I returned home recently from a week away to discover my husband had purchased some new items for the household: a windmill mole eradicator, which broke the first time it spun around and now awaits repair; a humidity monitor, which also tells the real-feel temperature in the house; and new pots and pans (“They were only $20!”). My husband loves to spend money. Luckily, he rarely buys expensive items—just little odds and ends that strike his fancy.
I, on the other hand, love not spending money. On my recent trip to a friend’s wedding in the Caribbean, my companions were all about shopping: jewelry, tropical dresses, and souvenirs to bring home. Me? I love looking at the colorful array of tempting baubles, but when I see the prices, it’s easy to talk myself out of buying anything. Thankfully, I’m not responsible for getting the economy back on its feet because I am definitely not a spender. Accumulating a lot of stuff has never been high on my list of priorities. In fact, I prefer getting rid of things. They can weigh you down.
Research shows that in most relationships, one partner likes to spend money and the other one likes to save it. I fall in the latter category, though I must admit saving money has been a challenge in recent years. Paying the mortgage, for most of us, tops the priority list these days followed by other necessities, like electricity, groceries, cable, and cell phones. Sometimes I long for the old days when mortgages were under a $1000 and you could feed a family of five easily for $10 a day.
I grew up with extremely thrifty parents, who instilled in me the belief that good things are worth waiting for. I remember when I was 12 and wanted a 10-speed bike. My dad showed me how to keep an allowance book, in which I kept track of my simple expenditures, slowly saving up enough money to buy the bike with my own money. What a feeling of accomplishment it was the day I rode my shiny bike down the street, knowing I had scrimped and saved to make what seemed then a monumental purchase.
Today’s kids are all about instant gratification, and technology makes instant gratification so easy. My middle son, Jasper, found a terrific online deal for a pair of board shorts. He needed some, so I agreed to get them. When it came to the shipping, I chose ground, which was almost $2 cheaper. Of course, Jasper wanted them sent priority, but accepted my decision with only a little grumbling. Two dollars doesn’t seem like much these days, but according to me, every dollar adds up, and how you spend them matters.
Sometimes thrifty folks like me find it challenging to embrace the buy local movement, especially when you can save money by buying from big-box stores.

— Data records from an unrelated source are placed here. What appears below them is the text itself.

-- ==== Sys2Proof/Certificates/Slice0/Obligations.lean ====
section
/-! DEFINITION. The statements about the machine. Each follows numbered rules of spec/, named in its docstring; where one
rests on a decision of the spec (D<n>) or on an entry of the assumption log, the docstring says so. -/

/-! ### Words the statements share -/

namespace Sys2Proof.Claims

open Sys2Proof Sys2Proof.Machine

/-- `i` completes in every state: A gets the byte a CPU read of the effective address returns, with that read's effect, N
and Z follow the byte, PC moves past `len` bytes, and nothing else changes. -/
def LoadsA (i : Instr) (len : Addr) (ea : State → Addr) : Prop :=
  ∀ s : State, exec i s = .next { s.touch (ea s) with
    a := s.peek (ea s), p := updateNZ (s.peek (ea s)) s.p, pc := s.pc + len, steps := s.steps + 1 }

/-- The same with X as the destination. -/
def LoadsX (i : Instr) (len : Addr) (ea : State → Addr) : Prop :=
  ∀ s : State, exec i s = .next { s.touch (ea s) with
    x := s.peek (ea s), p := updateNZ (s.peek (ea s)) s.p, pc := s.pc + len, steps := s.steps + 1 }

/-- The same with Y as the destination. -/
def LoadsY (i : Instr) (len : Addr) (ea : State → Addr) : Prop :=
  ∀ s : State, exec i s = .next { s.touch (ea s) with
    y := s.peek (ea s), p := updateNZ (s.peek (ea s)) s.p, pc := s.pc + len, steps := s.steps + 1 }

/-- `i` completes in every state: the cell at the effective address gets the register, PC moves past `len` bytes, and
nothing else changes: no flag, no register, not PPUSTATUS. -/
def Stores (i : Instr) (len : Addr) (ea : State → Addr) (reg : State → Byte) : Prop :=
  ∀ s : State, exec i s = .next { s with
    mem := s.mem.write (ea s) (reg s), pc := s.pc + len, steps := s.steps + 1 }

/-- `i` completes in every state: one CPU read of the effective address with its effect, `f` of the byte written to the
cell there, N and Z from the result, PC past `len` bytes, and nothing else changes. -/
def Modifies (i : Instr) (len : Addr) (f : Byte → Byte) (ea : State → Addr) : Prop :=
  ∀ s : State, exec i s = .next { s.touch (ea s) with
    mem := s.mem.write (ea s) (f (s.peek (ea s))), p := updateNZ (f (s.peek (ea s))) s.p,
    pc := s.pc + len, steps := s.steps + 1 }

/-- The branch with opcode `op`, taken exactly when flag `f` of P is `want`: it completes in every state, PC goes to
`(pc +16 2) +16 sext_16(b1)` or past its two bytes, and nothing else changes. -/
def Branches (i : Byte → Instr) (op : Byte) (f : Flag) (want : Bool) : Prop :=
  ∀ b1 : Byte, encode (i b1) = [op, b1] ∧ ∀ s : State, exec (i b1) s = .next { s with
    pc := if flagOf s.p f = want then (s.pc + 2) + sext16 b1 else s.pc + 2, steps := s.steps + 1 }

/-- The byte a storing instruction stores (R130 to R132, R150, R160). -/
def storedByte (i : Instr) (s : State) (ea : Addr) : Byte :=
  match i.mnemonic with
  | .sta => s.a
  | .stx => s.x
  | .sty => s.y
  | .inc => s.peek ea + 1
  | .dec => s.peek ea - 1
  | _ => 0

/-- The instructions that read X: as their operand, or as the index of their mode (R22). -/
def readsX (i : Instr) : Bool :=
  i.mnemonic ∈ [.stx, .txa, .txs, .inx, .dex] || i.mode ∈ [.zeroPageX, .absoluteX]

/-- The instructions that read Y: as their operand, or as the index of their mode (R23). -/
def readsY (i : Instr) : Bool :=
  i.mnemonic ∈ [.sty, .tya, .iny, .dey] || i.mode ∈ [.zeroPageY, .absoluteY]

end Sys2Proof.Claims

open Sys2Proof Sys2Proof.Machine Sys2Proof.Claims

/-! ### Encoding -/

/-- R80 to R82, R88, R93: decoding the encoding of any instruction, whatever follows it, gives it back with every operand
byte, and leaves what follows. -/
def Obligations.DecodeOfEncodeIsIdentity : Prop :=
  ∀ (i : Instr) (rest : List Byte), decode (encode i ++ rest) = .ok (i, rest)

/-- R81, R92, R93: each admitted byte sequence has one meaning: whatever bytes decode to an instruction are its encoding. -/
def Obligations.DecodedBytesAreTheEncoding : Prop :=
  ∀ (bytes : List Byte) (i : Instr) (rest : List Byte), decode bytes = .ok (i, rest) → bytes = encode i ++ rest

/-- R82, R93: words written out from the spec's encodings, one or two per family, decode to the instruction they stand for;
absolute operands come low byte first (R88). -/
def Obligations.EncodedWordsDecodeAsListed : Prop :=
  decode [0xA9, 0x44] = .ok (.ldaImm 0x44, []) ∧ decode [0xB9, 0xFF, 0x80] = .ok (.ldaAbsY 0x80FF, []) ∧
  decode [0xB6, 0xF8] = .ok (.ldxZpY 0xF8, []) ∧ decode [0xBC, 0x00, 0x20] = .ok (.ldyAbsX 0x2000, []) ∧
  decode [0x8D, 0x00, 0x02] = .ok (.staAbs 0x0200, []) ∧ decode [0x96, 0xFF] = .ok (.stxZpY 0xFF, []) ∧
  decode [0xBA] = .ok (.tsx, []) ∧ decode [0x9A] = .ok (.txs, []) ∧
  decode [0xFE, 0xFF, 0xFF] = .ok (.incAbsX 0xFFFF, []) ∧ decode [0xD6, 0xF0] = .ok (.decZpX 0xF0, []) ∧
  decode [0xD0, 0x7F] = .ok (.bne 0x7F, []) ∧ decode [0x00] = .ok (.hlt, [])

/-- R93, R94: the admitted opcode bytes are the 54 of the map, listed here by row of the map, and a CPU step whose opcode
byte is any of the 202 others ends the run with `Unsupported(op, pc)`. The byte values are the spec's decisions D1 and D2
(assumption 7). -/
def Obligations.UnsupportedOpcodesAreTheOther202 : Prop :=
  let admitted : List Byte :=
    [0x00, 0x10, 0x30, 0x50, 0x70] ++ [0x84, 0x85, 0x86, 0x88, 0x8A, 0x8C, 0x8D, 0x8E] ++
    [0x90, 0x94, 0x95, 0x96, 0x98, 0x99, 0x9A, 0x9D] ++
    [0xA0, 0xA2, 0xA4, 0xA5, 0xA6, 0xA8, 0xA9, 0xAA, 0xAC, 0xAD, 0xAE] ++
    [0xB0, 0xB4, 0xB5, 0xB6, 0xB9, 0xBA, 0xBC, 0xBD, 0xBE] ++ [0xC6, 0xC8, 0xCA, 0xCE] ++
    [0xD0, 0xD6, 0xDE] ++ [0xE6, 0xE8, 0xEE] ++ [0xF0, 0xF6, 0xFE]
  admitted.Nodup ∧ admitted.length = 54 ∧
  ∀ op : Byte, ((decodeOpcode op).isSome = true ↔ op ∈ admitted) ∧
    (op ∉ admitted → ∀ s : State, s.peek s.pc = op →
      cpuStep s = .next { s.touch s.pc with runState := .unsupported op s.pc })

/-- R91, R96: a branch target is `pc + 2` plus the signed displacement modulo 65536, and the assembler finds a displacement
for exactly the labels that some displacement reaches, and finds that one. -/
def Obligations.BranchTargetsAndLabelsAgree : Prop :=
  (∀ (pc : Addr) (b1 : Byte), ((branchTarget pc b1).toNat : Int) = (pc.toNat + 2 + b1.toInt) % 65536) ∧
  (∀ (pc label : Addr) (b1 : Byte), assembleBranch pc label = some b1 ↔ branchTarget pc b1 = label)

/-- R93, R96: every instruction, written as mnemonic, mode and operand, assembles to itself; a written instruction whose
mnemonic has no such mode, or whose operand does not fit, assembles to nothing. -/
def Obligations.WrittenInstructionsAssemble : Prop :=
  (∀ i : Instr, i.written.toInstr = some i) ∧
  (∀ w : Written, (w.mode ∉ admittedModes w.mnemonic ∨ w.mode.operandBound ≤ w.operand) → w.toInstr = none) ∧
  (∀ w : Written, w.mode ∈ admittedModes w.mnemonic → w.operand < w.mode.operandBound →
    ∃ i, w.toInstr = some i ∧ i.written = w)

/-! ### Addressing -/

/-- R86, R87: the zero-page indexed sum is modulo 256 and stays in the zero page, for every base and index. -/
def Obligations.ZeroPageIndexedStaysInZeroPage : Prop :=
  ∀ b1 index : Byte, (zeroPageIndexed b1 index).toNat = (b1.toNat + index.toNat) % 256 ∧
    (zeroPageIndexed b1 index).toNat < 256

/-- R89, R90: the absolute indexed sum is modulo 65536: a carry goes into the high byte, and one out of bit 15 is lost. -/
def Obligations.AbsoluteIndexedWrapsAt65536 : Prop :=
  ∀ (base : Addr) (index : Byte), (absoluteIndexed base index).toNat = (base.toNat + index.toNat) % 65536

/-! ### Flags -/

/-- R29: `UpdateNZ(v)` sets Z iff `v` is zero and N iff bit 7 of `v`, changes no other flag, and never leaves both set, as
`P_RESET` has them not both set either; every load, transfer, increment and decrement (TXS among them, D19) applies it, and
every other instruction leaves P as it was. -/
def Obligations.UpdateNZIsTheOnlyFlagWrite : Prop :=
  (∀ v p : Byte, flagOf (updateNZ v p) .zero = (v == 0) ∧ flagOf (updateNZ v p) .negative = v.getLsbD 7 ∧
    (∀ f : Flag, f ≠ .zero → f ≠ .negative → flagOf (updateNZ v p) f = flagOf p f) ∧
    ¬ (flagOf (updateNZ v p) .negative = true ∧ flagOf (updateNZ v p) .zero = true)) ∧
  ¬ (flagOf Config.pReset .negative = true ∧ flagOf Config.pReset .zero = true) ∧
  (∀ (i : Instr) (s t : State), exec i s = .next t →
    if i.mnemonic ∈ [.lda, .ldx, .ldy, .tax, .tay, .txa, .tya, .tsx, .txs, .inc, .inx, .iny, .dec, .dex, .dey]
    then ∃ v, t.p = updateNZ v s.p else t.p = s.p)

/-! ### What each instruction does -/

/-- R120: LDA in its six forms. -/
def Obligations.LdaLoadsAInEveryForm : Prop :=
  (∀ (b1 : Byte), encode (.ldaImm b1) = [0xA9, b1] ∧ ∀ s : State, exec (.ldaImm b1) s =
    .next { s with a := b1, p := updateNZ b1 s.p, pc := s.pc + 2, steps := s.steps + 1 }) ∧
  (∀ b1 : Byte, encode (.ldaZp b1) = [0xA5, b1] ∧ LoadsA (.ldaZp b1) 2 (fun _ => zext16 b1)) ∧
  (∀ b1 : Byte, encode (.ldaZpX b1) = [0xB5, b1] ∧ LoadsA (.ldaZpX b1) 2 (fun s => zext16 (b1 + s.x))) ∧
  (∀ b1 b2 : Byte, encode (.ldaAbs (joinBytes b2 b1)) = [0xAD, b1, b2] ∧
    LoadsA (.ldaAbs (joinBytes b2 b1)) 3 (fun _ => joinBytes b2 b1)) ∧
  (∀ b1 b2 : Byte, encode (.ldaAbsX (joinBytes b2 b1)) = [0xBD, b1, b2] ∧
    LoadsA (.ldaAbsX (joinBytes b2 b1)) 3 (fun s => joinBytes b2 b1 + zext16 s.x)) ∧
  (∀ b1 b2 : Byte, encode (.ldaAbsY (joinBytes b2 b1)) = [0xB9, b1, b2] ∧
    LoadsA (.ldaAbsY (joinBytes b2 b1)) 3 (fun s => joinBytes b2 b1 + zext16 s.y))

/-- R121: LDX in its five forms. -/
def Obligations.LdxLoadsXInEveryForm : Prop :=
  (∀ (b1 : Byte), encode (.ldxImm b1) = [0xA2, b1] ∧ ∀ s : State, exec (.ldxImm b1) s =
    .next { s with x := b1, p := updateNZ b1 s.p, pc := s.pc + 2, steps := s.steps + 1 }) ∧
  (∀ b1 : Byte, encode (.ldxZp b1) = [0xA6, b1] ∧ LoadsX (.ldxZp b1) 2 (fun _ => zext16 b1)) ∧
  (∀ b1 : Byte, encode (.ldxZpY b1) = [0xB6, b1] ∧ LoadsX (.ldxZpY b1) 2 (fun s => zext16 (b1 + s.y))) ∧
  (∀ b1 b2 : Byte, encode (.ldxAbs (joinBytes b2 b1)) = [0xAE, b1, b2] ∧
    LoadsX (.ldxAbs (joinBytes b2 b1)) 3 (fun _ => joinBytes b2 b1)) ∧
  (∀ b1 b2 : Byte, encode (.ldxAbsY (joinBytes b2 b1)) = [0xBE, b1, b2] ∧
    LoadsX (.ldxAbsY (joinBytes b2 b1)) 3 (fun s => joinBytes b2 b1 + zext16 s.y))

/-- R122: LDY in its five forms. -/
def Obligations.LdyLoadsYInEveryForm : Prop :=
  (∀ (b1 : Byte), encode (.ldyImm b1) = [0xA0, b1] ∧ ∀ s : State, exec (.ldyImm b1) s =
    .next { s with y := b1, p := updateNZ b1 s.p, pc := s.pc + 2, steps := s.steps + 1 }) ∧
  (∀ b1 : Byte, encode (.ldyZp b1) = [0xA4, b1] ∧ LoadsY (.ldyZp b1) 2 (fun _ => zext16 b1)) ∧
  (∀ b1 : Byte, encode (.ldyZpX b1) = [0xB4, b1] ∧ LoadsY (.ldyZpX b1) 2 (fun s => zext16 (b1 + s.x))) ∧
  (∀ b1 b2 : Byte, encode (.ldyAbs (joinBytes b2 b1)) = [0xAC, b1, b2] ∧
    LoadsY (.ldyAbs (joinBytes b2 b1)) 3 (fun _ => joinBytes b2 b1)) ∧
  (∀ b1 b2 : Byte, encode (.ldyAbsX (joinBytes b2 b1)) = [0xBC, b1, b2] ∧
    LoadsY (.ldyAbsX (joinBytes b2 b1)) 3 (fun s => joinBytes b2 b1 + zext16 s.x))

With summer in full swing, connecting with local merchants at farmers’ markets is a great way to invest in the local community. I love strolling through a market, chatting with the growers. You get a sense for the passion these people have for their vocations: growing healthy food to bring pleasure and vitality to the community.
And even though I’m a thrifty consumer, spending money on food is easier for me—because it’s not about the food. It’s about the experience the food brings. It’s about the smiles around the dinner table, the “Thanks for a nice dinner!” compliments from my sons as they leave the table, the pleasurable feeling you get after a nice meal.
Take some time this summer to go the farmers’ market or stop at a produce stand and enjoy the sensual experience of shopping for and then cooking your family or friends a nice healthy meal. Their smiles are worth far more than bright baubles or windmill mole eradicators—at least in my book.